The design demonstrates significant improvements over analog implementations, evidenced by a 72.30% reduction in silicon area and a 57.26% improvement in overall energy consumption. The integrated system achieves a 45.09× energy efficiency improvement compared to digital SRAM CIM and maintains a 100% bit accuracy, surpassing the analog alternative's higher error rates (Fig.~3g, h, i).
Dynamic Pruning Methodologies for CNNs and PointNet++
The paper further explores dynamic pruning strategies, applying them to convolutional neural networks for the MNIST dataset (discussed in Fig.~4) and PointNet++ for ModelNet10 classification (explored in Fig.~5).
Figure 4: Dynamic CNN kernel pruning for MNIST classification, illustrating network optimization and feature space separability post-training.

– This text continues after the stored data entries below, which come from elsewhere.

-- ==== Sys2Proof/Word.lean ====
section
/-!
DEFINITION. The word types of the block and sparse maps.

R7, R8: bit 0 is the least significant bit; multi-byte values are little-endian.
-/

namespace Sys2Proof

/-- A byte (R8). -/
abbrev Byte := BitVec 8
/-- A register word (R335). -/
abbrev Word := BitVec 32
/-- A queue word's payload, or the data of a 64-bit access. -/
abbrev Dword := BitVec 64
/-- The 64 bytes of a granule (R68); bit `8 * i` is the low bit of byte `i` (R8). -/
abbrev Gran := BitVec 512
/-- One bit for each byte of a granule. -/
abbrev ByteEn := BitVec 64
/-- One bit for each of the sixteen agents. -/
abbrev AgentSet := BitVec 16

/-- A sparse map from a natural number to `β`, in one canonical form: keys strictly rising, no entry
equal to what an unlisted key reads as. -/
abbrev SMap (β : Type) := List (Nat × β)

end Sys2Proof
end

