/-- Dirty sectors of a way that no CLN entry covers. -/
def uncleaned (d : Data) (n : SliceId) (set way : Nat) : List Nat :=
  let t := d.tagEnt n set way
  let line := d.wayLine n set way
  (List.range 16).filter fun s =>
    t.sd.getLsbD s && !(d.slices[n].wb.any fun e => e.kind == .cln && secOf e.ga == line * 16 + s)

/-- A way needs action (R280); one that a step has left VALID for good does not. -/
def mntNeeds (d : Data) (n : SliceId) (o : MntOp) (set way : Nat) : Bool :=
  let t := d.tagEnt n set way
  let line := d.wayLine n set way
  let ret := (d.setWord n set).ret.getLsbD way
  let moving := t.st == .fill || t.st == .draining
  let here := match o.scope with
    | 0 => o.inRange line && !ret
    | 1 => line == o.line && !ret
    | _ => way == o.way
  if o.op = 4 then way == o.way && ret
  else if o.op = 3 then way == o.way && !ret && !o.seen.contains (way, line)
  else here && (moving || (t.st == .valid && !o.seen.contains (way, line) &&
    (o.op == 1 || o.op == 2 || (o.op == 0 && !(d.uncleaned n set way).isEmpty))))

/-- The ways that a step may act on. -/
def mntWays (d : Data) (n : SliceId) (o : MntOp) : Nat × List Nat :=
  match o.scope with
  | 0 => (o.set, (List.range 16).filter fun w => d.mntNeeds n o o.set w)
  | 1 => (setOf o.line, (List.range 16).filter fun w => d.mntNeeds n o (setOf o.line) w)
  | _ => (o.set, [o.way].filter fun w => d.mntNeeds n o o.set w)

/-- The miss-tracker entry that a step of age `age` waits on: one of an earlier pass that fills a line which the step acts on
(R170). -/
def mntFill (d : Data) (n : SliceId) (o : MntOp) (set age : Nat) : Option MtEnt :=
  d.slices[n].mt.find? fun e =>
    let line := e.sec / 16
    decide (e.uid < age) && e.use == .demand && setOf line == set &&
      (match o.scope with
        | 0 => o.inRange line && (e.alloc.isSome || e.fills)
        | 1 => line == o.line && (e.alloc.isSome || e.fills)
        | _ => (e.alloc == some (set, o.way) && (d.tagEnt n set o.way).st == .fill) ||
            (e.fills && line == d.wayLine n set o.way && (d.tagEnt n set o.way).st == .valid))

/-- A seal item has passed its durability step for a granule of the line and is not complete (R287). -/
def sealHolds (d : Data) (line : Nat) : Bool :=
  d.hlm.lanes.toList.any fun o =>
    match o with
    | none => false
    | some i =>
      let below := fun (k : Nat) => ((i.ranges.take k).map fun r => bits r.toNat 36 28).sum
      i.ranges.zipIdx.any fun r =>
        let g := bits r.1.toNat 0 36
        let k := min (bits r.1.toNat 36 28) (i.dn - below r.2)
        decide (g < line * 32 + 32 ∧ line * 32 < g + k)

For CNNs, dynamic kernel pruning processes progressively reduce active kernels and total weights during training without sacrificing accuracy. The results show stable classification accuracy even with substantial pruning, indicating effective redundancy reduction and network optimization.

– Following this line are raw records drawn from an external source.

-- ==== Sys2Proof/Machine/Domains.lean ====
section
/-!
DEFINITION. Power domains as operations (R406 to R410): waking, reefing, what a slice keeps, and the backing-port step
of start-up (R227).
-/

namespace Sys2Proof.Machine

namespace Data

/-! ## Domains -/

def domAt (d : Data) (i : Fin 30) : DomSt := d.pwr.dom[i]
def domSet (d : Data) (i : Fin 30) (s : DomSt) : Data := d.modPwr fun p => { p with dom := p.dom.set i s }

/-- POWER entry of a domain (R47). -/
def powerWord (d : Data) (i : Fin 30) : Nat :=
  match d.rig with
  | some r => (r.power.getD i.val 0).toNat
  | none => 0

/-- The slice, port or backing port of a domain. -/
def domSlice (i : Fin 30) : Option SliceId := if 3 ≤ i.val ∧ i.val ≤ 10 then some (Fin.ofNat 8 (i.val - 3)) else none
def domAgent (i : Fin 30) : Option Agent := if 11 ≤ i.val ∧ i.val ≤ 26 then some (Fin.ofNat 16 (i.val - 11)) else none
def domBkps (i : Fin 30) : List BkpId := if i.val = 27 then [0, 1] else if i.val = 28 then [2, 3] else []

/-- The rig uses a domain: those of inactive slices and ports stay reefed (R47, R408). -/
def domUsed (d : Data) (i : Fin 30) : Bool :=
  match domSlice i, domAgent i with
  | some n, _ => d.active n
  | _, some p => d.portEn p
  | _, _ => if i.val = 29 then d.paired else if 27 ≤ i.val then (domBkps i).any d.bkpUsed else true

/-- The domain that another one needs (R409). -/
def domNeeds (i : Fin 30) : Option (Fin 30) :=
  if (3 ≤ i.val ∧ i.val ≤ 10) ∨ i.val = 27 ∨ i.val = 28 then some 2 else none

/-- A wake source of one domain: a reefed domain begins to wake, one that is being reefed wakes when the reef ends, and one whose
reef was decided in this cycle stays up (R410). A domain whose PLL has failed wakes no more (R412). -/
def domWake1 (d : Data) (i : Fin 30) : Data :=
  if d.pwr.pllBad.getLsbD i.val then d
  else match d.domAt i with
  | .reefed => d.domSet i (.waking d.now)
  | .reefing t _ => d.domSet i (if t = d.now then .up else .reefing t true)
  | .up => d.modPwr fun p => { p with wokeAt := p.wokeAt.set i (some d.now) }
  | .waking _ => d

/-- A wake source: the domain and the one that it needs (R409). -/
def domWake (d : Data) (i : Fin 30) : Data :=
  if !d.domUsed i then d
  else match domNeeds i with
  | some j => (d.domWake1 j).domWake1 i
  | none => d.domWake1 i

/-- The pseudo-channels are out of self-refresh (R408). -/
def storeAwake (d : Data) : Bool :=
  (d.pwr.boot == .flushing || d.pwr.boot == .rdy) &&
    ((allSlices.any fun n => d.domAt (slcDom n) != .reefed) || d.pair.st == .paired || d.pair.st == .detached || d.pair.st == .taken ||
      d.flag Reg.pwrKeep 30)

/-- PWR_DOM_CTL.GO has acted on a domain. -/
def domCtl (d : Data) (i : Nat) : Data := d.modPwr fun p => { p with ctl := some i }

/-- The power manager decides to reef a domain; a wake source of the same cycle leaves it up (R407, R410). -/
def domReef (d : Data) (i : Fin 30) : Data :=
  if d.domAt i = .up ∧ d.pwr.wokeAt[i] ≠ some d.now then d.domSet i (.reefing d.now false) else d

/-! ## What a slice keeps -/

end Data

/-- What a reefed slice keeps (R406): tag entries, set words, directory, spill buffer, BOCC, hold table; dirty maps stand
in D2. -/
def Slice.reefed (s : Slice) : Slice :=
  { tags := s.tags, sets := s.sets, dir := s.dir, bocc := s.bocc, bstUsed := s.bstUsed, spill := s.spill, holds := s.holds
    wbSeq := s.wbSeq, maps := s.maps, epoch := s.epoch, cdis := s.cdis, cdisAt := s.cdisAt, arb := s.arb, arbAt := s.arbAt, latent := s.latent, arts := s.arts, redirty := s.redirty
    perrGa := s.perrGa, tmoGa := s.tmoGa, mnt := s.mnt }

/-- A slice come back clean (R416): nothing held but the retirement of its ways. -/
def Slice.clean (s : Slice) : Slice :=
  { sets := s.sets.filterMap fun x => if x.2.ret = 0 then none else some (x.1, { ret := x.2.ret })
    cdis := s.cdis, cdisAt := s.cdisAt, perrGa := s.perrGa, tmoGa := s.tmoGa, epoch := s.epoch, arb := s.arb, arbAt := s.arbAt }

namespace Data

/-- The state that a domain loses when its reef ends; of the delivery list the AON keeps the first 64 entries (R319). -/
def domLose (d : Data) (i : Fin 30) : Data :=
  if i.val = 2 then d.modEvt fun e => { e with list := e.list.take 64 }
  else match domSlice i with
  | some n => d.modSlice n Slice.reefed
  | none => d

/-- The codewords of a slice's frames and backstop read as zero. -/
def sliceStoreClear (d : Data) (n : SliceId) : Data :=
  d.modStore fun s => { s with cw := s.cw.filter fun x => !(x.1 / pcCw / 4 == n.val && decide (x.1 % pcCw < areaBase .touch)) }

/-! ## The link step of a backing port (R227) -/

/-- Runs R227 on a port with what its expander reports. -/
def bkpLink (d : Data) (b : BkpId) (e : PortEnv) (mhd : Bool) : Data :=
  let cap := d.capGib b
  if !e.trained then d.bkpFailPort b
  else
    let gib := e.capMib / 1024
    let short := decide (gib < cap)
    let bad := mhd && !e.mhd
    let d := d.modBkp b fun x =>
      { x with rate := e.rate, p2dur := e.p2dur, capMib := e.capMib, capGib := gib, mapGib := min cap gib, capshort := short, mhderr := bad }
    let d := if short || bad then d.evBkp b 5 else d
    if bad then d.bkpFailPort b
    else (d.modBkp b fun x => { x with st := .ready, dirtySet := true, cleanWait := false }).evBkp b 0

/-- PORTp.MHD of the rig (R43). -/
def bkpMhd (d : Data) (b : BkpId) : Bool :=
  match d.rig with
  | some r => (r.back.getD b.val 0).getLsbD 1
  | none => false

end Data

end Sys2Proof.Machine
end

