-- ==== Sys2Proof/Machine/CmdPairs.lean ====
section
/-!
DEFINITION. Meanings of what concerns a pair: the shroud link, the witness, mirroring, takeover, slice faults (R379 to R398).
-/

namespace Sys2Proof.Machine

/-- SHROUD_HELLO (R382). A HELLO from the partner is compared and moves the pair state. -/
def execShroudHello (member : Bool) (pstate : BitVec 3) (pairId sum : Word) (s : State) : Host.Outcome State Fault Refusal :=
  .next (s.onData fun d => d.helloRecv member pstate pairId sum)

/-- HB (R389). A heartbeat from the partner arrives and updates PSTATE, PFAIL, MSYNC and BUDGET. -/
def execHb (_hbseq : Byte) (pstate : BitVec 3) (pfail msync : Bool) (budget : Word) (s : State) : Host.Outcome State Fault Refusal :=
  .next (s.onData fun d => d.hbRecv pstate pfail msync budget)

/-- HEARTBEAT_MISSED (R389). No heartbeat arrives within 50 µs; the third miss declares the partner failed. -/
def execHeartbeatMissed (s : State) : Host.Outcome State Fault Refusal :=
  .next (s.onData fun d => d.hbMissed)

/-- CENSUS_LIMIT_EXPIRY (R396). The census limit expires, unanswered ports are isolated and the census closes. -/
def execCensusLimitExpiry (s : State) : Host.Outcome State Fault Refusal :=
  .next (s.onData fun d => d.censusLimit)

/-- CENSUS_CLOSE_WALK_STEP (R396). A priority-5 step clears CNS in a backstop set after census close. -/
def execCensusCloseWalkStep (n : Fin 8) (s : State) : Host.Outcome State Fault Refusal :=
  .next (s.onData fun d => d.stepIf n 5)

/-- FAILOVER_RESUME (R391). After census and shadow writes, the taken-over buckets are rewritten and held REQs released. -/
def execFailoverResume (s : State) : Host.Outcome State Fault Refusal :=
  .next (s.onData fun d => d.foResumeDue)

/-- SALVAGE_STEP (R398). A salvage step writes a faulty slice's dirty data or write-buffer entries to backing. -/
def execSalvageStep (n : Fin 8) (s : State) : Host.Outcome State Fault Refusal :=
  .next (s.onData fun d => d.salvStep n)

/-- SLICE_FAULT_RESUME (R397). After census and salvage, FENCED clears on the remapped buckets and held REQs are released. -/
def execSliceFaultResume (n : Fin 8) (s : State) : Host.Outcome State Fault Refusal :=
  .next (s.onData fun d => d.slcResumeDue n)

/-- WITNESS_WRITE (R383). Every 50 µs the member writes its witness granule. -/
def execWitnessWrite (s : State) : Host.Outcome State Fault Refusal :=
  .next (s.onData fun d => d.witWriteDue)

/-- WITNESS_WRITE_TIMEOUT (R382). A witness write unacknowledged in 100 µs while heartbeats are missed moves the member to YIELDED. -/
def execWitnessWriteTimeout (s : State) : Host.Outcome State Fault Refusal :=
  .next (s.onData fun d => d.witWriteTimeout)

/-- WITNESS_READ_COMPLETE (R384). A read of the partner's witness completes and may decide dead, alive or unknown. -/
def execWitnessReadComplete (ok : Bool) (wcnt : Dword) (pstate : Byte) (pairId : Word) (s : State) : Host.Outcome State Fault Refusal :=
  .next (s.onData fun d => d.witReadDone { ok := ok, wcnt := wcnt, pstate := pstate, pairId := pairId })

/-- JOINW_EXPIRY (R382). WAIT lasts JOINW and the member takes over or detaches by the witness decision. -/
def execJoinwExpiry (s : State) : Host.Outcome State Fault Refusal :=
  .next (s.onData fun d => d.joinwExpiry)

/-- SHROUD_RETRY (R379). A DOWN shroud link returns to DETECT by itself after 1 ms. -/
def execShroudRetry (s : State) : Host.Outcome State Fault Refusal :=
  .next (s.onData fun d => d.shroudRetry)

/-- MWR (R386). A mirror write is stored in its mirror set or answered MFULL. -/
def execMwr (ga : BitVec 36) (poison : Bool) (dat : Gran) (s : State) : Host.Outcome State Fault Refusal :=
  .next (s.onData fun d => d.mwrRecv ga.toNat poison dat)

/-- MCLR (R386). A mirror clear invalidates the matching mirror entry. -/
def execMclr (ga : BitVec 36) (s : State) : Host.Outcome State Fault Refusal :=
  .next (s.onData fun d => d.mclrRecv ga.toNat)

/-- SWR (R386). A shadow write replaces the shadow entry of a partner's write-buffer entry. -/
def execSwr (ga : BitVec 36) (poison : Bool) (src : Fin 8) (entry : BitVec 6) (seq : BitVec 6) (be : ByteEn) (dat : Gran) (s : State) : Host.Outcome State Fault Refusal :=
  .next (s.onData fun d => d.swrRecv src entry.toNat ga.toNat be dat poison seq)

/-- SCLR (R386). A shadow clear invalidates the matching shadow entry. -/
def execSclr (src : Fin 8) (entry : BitVec 6) (s : State) : Host.Outcome State Fault Refusal :=
  .next (s.onData fun d => d.sclrRecv src entry.toNat)

/-- MRD (R388). A mirror read request is answered with MDAT after every earlier MIR item. -/
def execMrd (ga : BitVec 36) (tag : Byte) (s : State) : Host.Outcome State Fault Refusal :=
  .next (s.onData fun d => d.mrdRecv ga.toNat tag)

/-- MDAT (R388). Mirror read data arrives and recovers an uncorrectable dirty granule. -/
def execMdat (ga : BitVec 36) (poison hit : Bool) (tag : Byte) (dat : Gran) (s : State) : Host.Outcome State Fault Refusal :=
  .next (s.onData fun d => d.mdatRecv ga.toNat poison hit tag dat)

/-- MFULL (R386). The partner's full-set answer makes the sender admit a clean step for the sector. -/
def execMfull (ga : BitVec 36) (s : State) : Host.Outcome State Fault Refusal :=
  .next (s.onData fun d => d.mfullRecv ga.toNat)

/-- MIRROR_READ_TIMEOUT (R388). No MDAT arrives in 20 µs and the granule is poisoned. -/
def execMirrorReadTimeout (tag : Byte) (s : State) : Host.Outcome State Fault Refusal :=
  .next (s.onData fun d => d.mirrorReadTimeout tag)

/-- MIRROR_DRAIN_STEP (R392). A priority-5 step issues the valid mirror entries of one set as backing writes. -/
def execMirrorDrainStep (n : Fin 8) (s : State) : Host.Outcome State Fault Refusal :=
  .next (s.onData fun d => d.stepIf n 6)

/-- MIRROR_RESYNC_STEP (R386). A priority-5 step mirrors the durable dirty sectors of a dirty-map set after re-pairing. -/
def execMirrorResyncStep (n : Fin 8) (s : State) : Host.Outcome State Fault Refusal :=
  .next (s.onData fun d => d.stepIf n 7)

/-- DXF (R394). A transferred directory entry is installed and charged by the receiver. -/
def execDxf (e : Dword) (s : State) : Host.Outcome State Fault Refusal :=
  .next (s.onData fun d => d.dxfRecv e)

/-- DXF_END (R394). The end of a directory transfer is checked against the count received. -/
def execDxfEnd (count : Word) (s : State) : Host.Outcome State Fault Refusal :=
  .next (s.onData fun d => d.dxfEndRecv count.toNat)

/-- HEARTBEAT_SEND (R389). Every 50 µs each paired member sends HB with its next HBSEQ, PSTATE, PFAIL, MSYNC and BUDGET. -/
def execHeartbeatSend (s : State) : Host.Outcome State Fault Refusal :=
  .next (s.onData fun d => d.hbSend)

/-- WAIT_WITNESS_READ (R384). 100 µs before JOINW in state WAIT the member issues the first read of its partner's witness. -/
def execWaitWitnessRead (s : State) : Host.Outcome State Fault Refusal :=
  .next (s.onData fun d => d.waitWitRead)

end Sys2Proof.Machine
end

In the PointNet++ architecture, filter pruning is executed efficiently through RRAM-based CIM operations. The system demonstrates robust feature separation capabilities while achieving a remarkable energy consumption reduction of 86.53% compared to high-end GPU systems (Fig.~5i).
Figure 5: Dynamic convolution filter pruning on PointNet++ for ModelNet10 classification, highlighting pruning impacts on feature distribution and energy efficiency.
Conclusion
The research provides a compelling argument for bridging the computational efficiency gap between brain-inspired models and conventional AI systems. The integration of a real-time weight pruning algorithm with a digital RRAM-based CIM architecture demonstrates promising results in reducing computational and energy overhead without sacrificing inference accuracy. Future work might include scaling this brain-inspired CIM approach to accommodate larger and more intricate architectures, building toward more powerful and efficient edge AI systems. The explorations in logic extension could further enhance the chip's versatility, facilitating broader application domains and more complex AI tasks. This research serves as a precursor for advancing edge AI that mimics the efficiency of biological intelligence.